# Accidentally deleted my Disk Utility App



## Rosi1957 (Feb 9, 2013)

How can I restore my Disk Utility App on my Mac G4 iBook PowerPC?  Thank you!


----------



## DeltaMac (Feb 9, 2013)

Are you sure you deleted your Disk Utility?
Check in your Applications/Utilities folder, which is where it should be...

There's several methods to get your Disk Utility again.
You could retrieve that from your backup of your hard drive. You do have a backup, don't you?
If you have your OS X installer DVD, you should be able to copy that directly from one of the folders on the installer DVD.
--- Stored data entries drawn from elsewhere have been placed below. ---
theorem writeByteSeq_readsAs {T : Timings} (hT : readableTimings T) (v : Speed) (b : Byte) {w : Wire} {sl : List Slot}
    (hreads : ReadsAs T w.hist sl) :
    ReadsAs T (w.writeByteSeq (profileOf T v) b).hist (sl ++ (bitsOfByte b).map .write) :=
  writeBits_readsAs hT v (bitsOfByte b) hreads

/-! ### Bus resets of the sequences -/

theorem busResetCount_resetSeq (T : Timings) (v : Speed) (bus : Bus) (w : Wire) :
    busResetCount T (w.resetSeq bus (profileOf T v)).2.hist = busResetCount T w.hist + 1 := by
  obtain ⟨sl, hreads, hcount⟩ := exists_readsAs T w.hist
  rw [(resetSeq_readsAs v bus hreads).busResetCount, List.countP_append, hcount]
  rfl

section
variable {T : Timings} (hT : readableTimings T) (v : Speed)
include hT

theorem busResetCount_readBitSeq (bus : Bus) (w : Wire) :
    busResetCount T (w.readBitSeq bus (profileOf T v)).2.hist = busResetCount T w.hist := by
  obtain ⟨sl, hreads, hcount⟩ := exists_readsAs T w.hist
  rw [(readBitSeq_readsAs hT v bus hreads).busResetCount, List.countP_append, hcount]
  rfl

theorem busResetCount_writeBitSeq (b : Bit) (w : Wire) :
    busResetCount T (w.writeBitSeq (profileOf T v) b).hist = busResetCount T w.hist := by
  obtain ⟨sl, hreads, hcount⟩ := exists_readsAs T w.hist
  rw [(writeBitSeq_readsAs hT v b hreads).busResetCount, List.countP_append, hcount]
  rfl

theorem busResetCount_writeByteSeq (b : Byte) (w : Wire) :
    busResetCount T (w.writeByteSeq (profileOf T v) b).hist = busResetCount T w.hist := by
  obtain ⟨sl, hreads, hcount⟩ := exists_readsAs T w.hist
  rw [(writeByteSeq_readsAs hT v b hreads).busResetCount, List.countP_append, hcount]
  rfl

theorem busResetCount_walkBits (depth : Nat) (bus : Bus) (is : List (Fin 64)) (d : Discovery) (w : Wire) :
    busResetCount T (walkBits depth bus (profileOf T v) is d w).wire.hist = busResetCount T w.hist := by
  induction is generalizing d w with
  | nil => rfl
  | cons i is ih =>
    obtain ⟨-, -, hend⟩ | hgo := walkBits_cons_cases depth bus (profileOf T v) i is d w
    · rw [hend]
      dsimp only
      rw [busResetCount_readBitSeq hT, busResetCount_readBitSeq hT]
    · rw [hgo, ih, busResetCount_writeBitSeq hT, busResetCount_readBitSeq hT, busResetCount_readBitSeq hT]

end

/-- Each walk makes one bus reset (R181). -/
theorem busResetCount_searchWalk {s : State} (hT : readableTimings s.params.timings) :
    busResetCount s.params.timings (searchWalk s).2.wire.hist = busResetCount s.params.timings s.wire.hist + 1 := by
  rw [← busResetCount_resetSeq _ s.speed s.bus]
  cases hr : (s.wire.resetSeq s.bus s.profile).1 with
  | false => rw [searchWalk_of_absent hr, State.profile]
  | true =>
    rw [searchWalk_of_present rfl hr, State.profile]
    exact (busResetCount_walkBits hT _ _ _ _ _ _).trans (busResetCount_writeByteSeq hT _ _ _)

/-! ### The time of a walk -/

theorem Wire.readBitSeq_now (bus : Bus) (P : TimingProfile) (w : Wire) :
    (w.readBitSeq bus P).2.now = w.now + readSlotTime P := by
  rw [Wire.readBitSeq_eq]

theorem Wire.writeBitSeq_now (P : TimingProfile) (b : Bit) (w : Wire) :
    (w.writeBitSeq P b).now = w.now + writeSlotTime P b := by
  rw [Wire.writeBitSeq_eq]

/-- Where each bit of a walk takes the same time, the bits of a walk take no more than all of them, and as much when
they are done. -/
theorem walkBits_now {P : TimingProfile} {c : Nat} (hc : ∀ b, 2 * readSlotTime P + writeSlotTime P b = c) (depth : Nat)
    (bus : Bus) (is : List (Fin 64)) (d : Discovery) (w : Wire) :
    (walkBits depth bus P is d w).wire.now ≤ w.now + is.length * c ∧
      ((walkBits depth bus P is d w).result = .done →
        (walkBits depth bus P is d w).wire.now = w.now + is.length * c) := by
  induction is generalizing d w with
  | nil => simp [walkBits]
  | cons i is ih =>
    obtain ⟨-, -, hend⟩ | hgo := walkBits_cons_cases depth bus P i is d w
    · rw [hend]
      have hslots := hc true
      refine ⟨?_, WalkResult.noConfusion⟩
      dsimp only
      rw [Wire.readBitSeq_now, Wire.readBitSeq_now, List.length_cons, Nat.succ_mul]
      omega
    · generalize walkDirection depth i _ _ d = e at hgo
      have hslots := hc e.1
      obtain ⟨hle, hdone⟩ := ih (e.2.record i e.1) (((w.readBitSeq bus P).2.readBitSeq bus P).2.writeBitSeq P e.1)
      rw [Wire.writeBitSeq_now, Wire.readBitSeq_now, Wire.readBitSeq_now] at hle hdone
      rw [hgo, List.length_cons, Nat.succ_mul]
      exact ⟨by omega, fun h => by rw [hdone h]; omega⟩

/-- A walk over 64 bits at this hardware's standard speed takes at most 59840 units, and as many when it is done
(R190). -/
theorem searchWalk_now {s : State} (howc : s.params.timings = Timings.owc) (hbits : s.params.addrBits = 64)
    (hstd : s.speed = .standard) :
    (searchWalk s).2.wire.now ≤ s.wire.now + 59840 ∧
      ((searchWalk s).1 = .done → (searchWalk s).2.wire.now = s.wire.now + 59840) := by
  have hP : s.profile = tpStd := by rw [State.profile_owc howc, hstd]; rfl
  have hreset := Wire.resetSeq_now s.bus s.profile s.wire
  have htime : resetTimeOf s.profile = 3840 := by rw [hP]; rfl
  cases hr : (s.wire.resetSeq s.bus s.profile).1 with
  | false =>
    rw [searchWalk_of_absent hr]
    exact ⟨by dsimp only; omega, WalkResult.noConfusion⟩
  | true =>
    rw [searchWalk_of_present rfl hr]
    have hbyte := Wire.writeByteSeq_now s.profile searchByte (s.wire.resetSeq s.bus s.profile).2
    have hbits8 : writeTime s.profile (bitsOfByte searchByte) = 2240 := by rw [hP]; rfl
    have hslots (b : Bit) : 2 * readSlotTime s.profile + writeSlotTime s.profile b = 840 := by rw [hP]; cases b <;> rfl
    have hlength : (bitPositions s.params.addrBits).length = 64 := by rw [hbits]; rfl
    have hnow := walkBits_now hslots s.params.stackDepth s.bus (bitPositions s.params.addrBits) s.disc
      ((s.wire.resetSeq s.bus s.profile).2.writeByteSeq s.profile searchByte)
    rw [hlength, hbyte, hbits8, hreset, htime] at hnow
    obtain ⟨hle, hdone⟩ := hnow
    exact ⟨hle.trans (by omega), fun h => (hdone h).trans (by omega)⟩

/-! ### The walks of a pass -/

theorem GoesOn.wire {u v : State} (h : GoesOn u v) : (searchWalk u).1 = .done ∧ v.wire = (searchWalk u).2.wire := by
  obtain ⟨hwalk, -, -⟩ := h
  rw [hwalk]
  exact ⟨rfl, rfl⟩

theorem PassEnds.wire {u t : State} (h : PassEnds u t) : t.wire = (searchWalk u).2.wire := by
  cases h with
  | noPresence hwalk | violation hwalk | explored hwalk _ | limit hwalk _ _ =>
    rw [hwalk]
    rfl

/-- Each walk before walk `k` has made its bus reset. -/
theorem busResetCount_passAfter {s u : State} {k : Nat} (hT : readableTimings s.params.timings)
    (h : passAfter s k = some u) :
    busResetCount s.params.timings u.wire.hist = busResetCount s.params.timings s.wire.hist + k := by
  induction k generalizing u with
  | zero => exact Option.some.inj h ▸ rfl
  | succ k ih =>
    obtain ⟨u', hu', hgo⟩ := passAfter_succ h
    have hparams : u'.params = s.params := (inPass_of_passAfter hu').searched.params
    have hwalk := busResetCount_searchWalk (s := u') (hparams ▸ hT)
    rw [hparams] at hwalk
    obtain ⟨-, hwire⟩ := hgo.wire
    rw [hwire, hwalk, ih hu', Nat.add_assoc]

/-- A pass that walk `k` ends has made `k + 1` bus resets. -/
theorem busResetCount_passEnds {s u t : State} {k : Nat} (hT : readableTimings s.params.timings)
    (hu : passAfter s k = some u) (ht : PassEnds u t) :
    busResetCount s.params.timings t.wire.hist = busResetCount s.params.timings s.wire.hist + (k + 1) := by
  have hparams : u.params = s.params := (inPass_of_passAfter hu).searched.params
  have hwalk := busResetCount_searchWalk (s := u) (hparams ▸ hT)
  rw [hparams, busResetCount_passAfter hT hu] at hwalk
  rw [ht.wire, hwalk, Nat.add_assoc]

section
variable {s u : State} {k : Nat} (howc : s.params.timings = Timings.owc) (hbits : s.params.addrBits = 64)
  (hstd : s.speed = .standard) (hu : passAfter s k = some u)
include howc hbits hstd hu

/-- The walk that begins in a pass takes no more time than a complete one. -/
theorem searchWalk_now_of_passAfter :
    (searchWalk u).2.wire.now ≤ u.wire.now + 59840 ∧
      ((searchWalk u).1 = .done → (searchWalk u).2.wire.now = u.wire.now + 59840) := by
  have hsearched := (inPass_of_passAfter hu).searched
  have hparams : u.params = s.params := hsearched.params
  exact searchWalk_now (hparams ▸ howc) (hparams ▸ hbits) (hsearched.speed.trans hstd)

/-- The walks before walk `k` were complete ones. -/
theorem now_of_passAfter : u.wire.now = s.wire.now + k * 59840 := by
  induction k generalizing u with
  | zero => exact Option.some.inj hu ▸ rfl
  | succ k ih =>
    obtain ⟨u', hu', hgo⟩ := passAfter_succ hu
    obtain ⟨hdone, hwire⟩ := hgo.wire
    obtain ⟨-, hnow⟩ := searchWalk_now_of_passAfter howc hbits hstd hu'
    rw [hwire, hnow hdone, ih hu']
    omega

end

/-- Settles O54: each walk makes one bus reset and takes the time of a complete one at most, and the last of them is
one of the first `MAXDEV + 1`. -/
theorem searchIsBounded : Obligations.SearchIsBounded := by
  intro s t hlegal hmax hexec
  obtain ⟨k, u, t', hu, ht, hloop⟩ := exists_passEnds s
  obtain rfl := Host.Outcome.next.inj (hexec.symm.trans (exec_search_of_passEnds hu ht))
  have hle := (inPass_of_passAfter hu).le
  refine ⟨fun hT => ?_, ?_, fun howc hbits hstd => ?_, hloop⟩
  · rw [busResetCount_passEnds hT hu ht]
    omega
  · obtain ⟨j, hj, happ, -⟩ := execSearch_appended hexec
    rw [happ.devcount, BitVec.toNat_ofNat]
    exact (Nat.mod_le _ _).trans hj
  · have hbefore := now_of_passAfter howc hbits hstd hu
    obtain ⟨hlast, -⟩ := searchWalk_now_of_passAfter howc hbits hstd hu
    rw [ht.wire]
    have hmul := Nat.mul_le_mul_right 59840 hle
    omega

end Sys2Proof.Machine
end

section
/-!
PROOFS. What a search pass reads of the working address (41_discovery R186 d, R189): no bit of it that the pass has not
written.
-/

namespace Sys2Proof.Machine

/-! ### The bits of an address -/

/-- Recording a bit sets that bit and no other. -/
theorem setAddressBit_getLsbD (a : Address) (i : Fin 64) (b : Bit) (j : Nat) :
    (setAddressBit a i b).getLsbD j = if j = i.val then b else a.getLsbD j := by
  have hone : (1#64 <<< i.val).getLsbD j = decide (j = i.val) := by
    have hi := i.isLt
    rw [Bool.eq_iff_iff]
    simp [BitVec.getLsbD_one]
    omega
  obtain hj | hj := Nat.lt_or_ge j 64
  · cases b with
    | true =>
      rw [setAddressBit, if_pos rfl, BitVec.getLsbD_or, hone]
      by_cases hji : j = i.val <;> simp [hji]
    | false =>
      rw [setAddressBit, if_neg Bool.false_ne_true, BitVec.getLsbD_and, BitVec.getLsbD_not, hone]
      by_cases hji : j = i.val <;> simp [hji, hj]
  · have hne : j ≠ i.val := by have hi := i.isLt; omega
    rw [if_neg hne, BitVec.getLsbD_of_ge _ _ hj, BitVec.getLsbD_of_ge _ _ hj]

/-- Two addresses agree on their bits below `n`. -/
abbrev AgreeBelow (n : Nat) (a b : Address) : Prop := ∀ j, j < n → a.getLsbD j = b.getLsbD j

theorem AgreeBelow.trans {n : Nat} {a b c : Address} (h : AgreeBelow n a b) (k : AgreeBelow n b c) : AgreeBelow n a c :=
  fun j hj => (h j hj).trans (k j hj)

theorem AgreeBelow.symm {n : Nat} {a b : Address} (h : AgreeBelow n a b) : AgreeBelow n b a := fun j hj => (h j hj).symm

theorem AgreeBelow.mono {m n : Nat} {a b : Address} (h : AgreeBelow n a b) (hmn : m ≤ n) : AgreeBelow m a b :=
  fun j hj => h j (hj.trans_le hmn)

/-- A byte depends on its own bits. -/
theorem AgreeBelow.byte {n : Nat} {a b : Address} (h : AgreeBelow n a b) {j : Nat} (hj : 8 * j + 8 ≤ n) :
    a.extractLsb' (8 * j) 8 = b.extractLsb' (8 * j) 8 := by
  apply BitVec.eq_of_getLsbD_eq
  intro i hi
  rw [BitVec.getLsbD_extractLsb', BitVec.getLsbD_extractLsb', h _ (by omega)]

/-- A whole address has 64 bits. -/
theorem AgreeBelow.of_min {n : Nat} {a b : Address} (h : AgreeBelow (min n 64) a b) : AgreeBelow n a b := by
  intro j hj
  obtain hlt | hge := Nat.lt_or_ge j 64
  · exact h j (by omega)
  · rw [BitVec.getLsbD_of_ge _ _ hge, BitVec.getLsbD_of_ge _ _ hge]

/-! ### Another working address -/

/-- The engine with another working address. -/
def Discovery.withWaddr (d : Discovery) (a : Address) : Discovery := { d with waddr := a }

/-- The state with another working address. -/
def State.withWaddr (s : State) (a : Address) : State := s.setDisc (s.disc.withWaddr a)

/-- Two working addresses agree where a walk that has come to bit `i` may read them: at the bits before `i`, which it
has written, and at those below an entry of its stack. -/
def Settled (i : Nat) (stk : List (Fin 64)) (a b : Address) : Prop :=
  ∀ j, (j < i ∨ ∃ t ∈ stk, j < t.val) → a.getLsbD j = b.getLsbD j

theorem push_withWaddr (depth : Nat) (d : Discovery) (i : Fin 64) (a : Address) :
    (d.withWaddr a).push depth i = (d.push depth i).withWaddr a := by
  obtain hroom | hfull := Nat.lt_or_ge d.sp depth
  · rw [Discovery.push_of_lt i hroom, Discovery.push_of_lt (d := d.withWaddr a) i hroom]
    rfl
  · rw [Discovery.push_of_le i hfull, Discovery.push_of_le (d := d.withWaddr a) i hfull]

theorem mem_push {depth : Nat} {d : Discovery} {i t : Fin 64} (h : t ∈ (d.push depth i).stk) : t = i ∨ t ∈ d.stk := by
  obtain hroom | hfull := Nat.lt_or_ge d.sp depth
  · rw [Discovery.push_of_lt i hroom] at h
    exact List.mem_cons.1 h
  · rw [Discovery.push_of_le i hfull] at h
    exact .inr h

/-- The discrepancy rule at bit `i` reads the working address at bits below an entry of the stack only, leaves it
alone, and lets no position but `i` into the stack. -/
theorem chooseDirection_withWaddr (depth : Nat) (i : Fin 64) {d : Discovery} {a : Address}
    (h : Settled i.val d.stk a d.waddr) :
    chooseDirection depth i (d.withWaddr a) =
        ((chooseDirection depth i d).1, (chooseDirection depth i d).2.withWaddr a) ∧
      (chooseDirection depth i d).2.waddr = d.waddr ∧
      ∀ t ∈ (chooseDirection depth i d).2.stk, t = i ∨ t ∈ d.stk := by
  cases hstk : d.stk with
  | nil =>
    rw [chooseDirection_of_nil hstk, chooseDirection_of_nil (d := d.withWaddr a) hstk, push_withWaddr, ← hstk]
    exact ⟨rfl, Discovery.push_waddr depth d i, fun t => mem_push⟩
  | cons u rest =>
    obtain hiu | rfl | hui := lt_trichotomy i u
    · rw [chooseDirection_of_lt hstk hiu, chooseDirection_of_lt (d := d.withWaddr a) hstk hiu, ← hstk]
      have hread : a.getLsbD i.val = d.waddr.getLsbD i.val := h i.val (.inr ⟨u, hstk ▸ List.mem_cons_self, hiu⟩)
      exact ⟨congrArg (·, _) hread, rfl, fun t => .inr⟩
    · rw [chooseDirection_of_eq hstk rfl, chooseDirection_of_eq (d := d.withWaddr a) hstk rfl]
      exact ⟨rfl, rfl, fun t ht => .inr (List.mem_cons_of_mem i ht)⟩
    · rw [chooseDirection_of_gt hstk hui, chooseDirection_of_gt (d := d.withWaddr a) hstk hui, push_withWaddr, ← hstk]
      exact ⟨rfl, Discovery.push_waddr depth d i, fun t => mem_push⟩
Also, Almost every OS X update also updates the Disk Utility - so, you could try downloading your 10.5.8 combined updater, and install that. Here's the link to the updater: http://support.apple.com/kb/DL866
You can install that update (which won't hurt anything in any case, and may have the effect of cleaning up your system, too!), or you can retrieve just the Disk Utility, using an app such as Pacifist - which can do that job very nicely.
I do recommend that you install the combined updater, too. Be prepared to just let it install, as it may take nearly an hour to complete.
ALWAYS restart your Mac just before installing a combined updater, so that your system resources are not in use by other apps. Do NOT try running any other apps while the updater is running, as some will not work, and you may make the updater take even longer before it finishes. The only real problem that might prevent the updater from running, is if your hard drive is almost full. I think the update requires at least 3 GB of space to run.


----------



## Rosi1957 (Feb 9, 2013)

OHHHHH, noooo!  Dear DeltaMac:  I do NOT have a backup (d'oh!) dumb me, and since I bought this Mac used I don't have the installer disk, either!  I will take your kind advice and use the update link you gave me, and try pacifist, too!  Thank you so much!  Whew!  Thought I was a goner!


----------



## DeltaMac (Feb 9, 2013)

How much space is left on your hard drive?


----------



## Louie55 (Feb 26, 2013)

An update and a re-installation are two different things. An application on a Mac consists of the binary itself and the resource files which include .nib/.xib files. I would think it's entirely possible an update may not install the binary but may update other stuff instead, which would leave the end user with an unusable application.

I'm not saying you're wrong, I'm just curious if you're sure the update is always a full re-installation of Disk Utility.


----------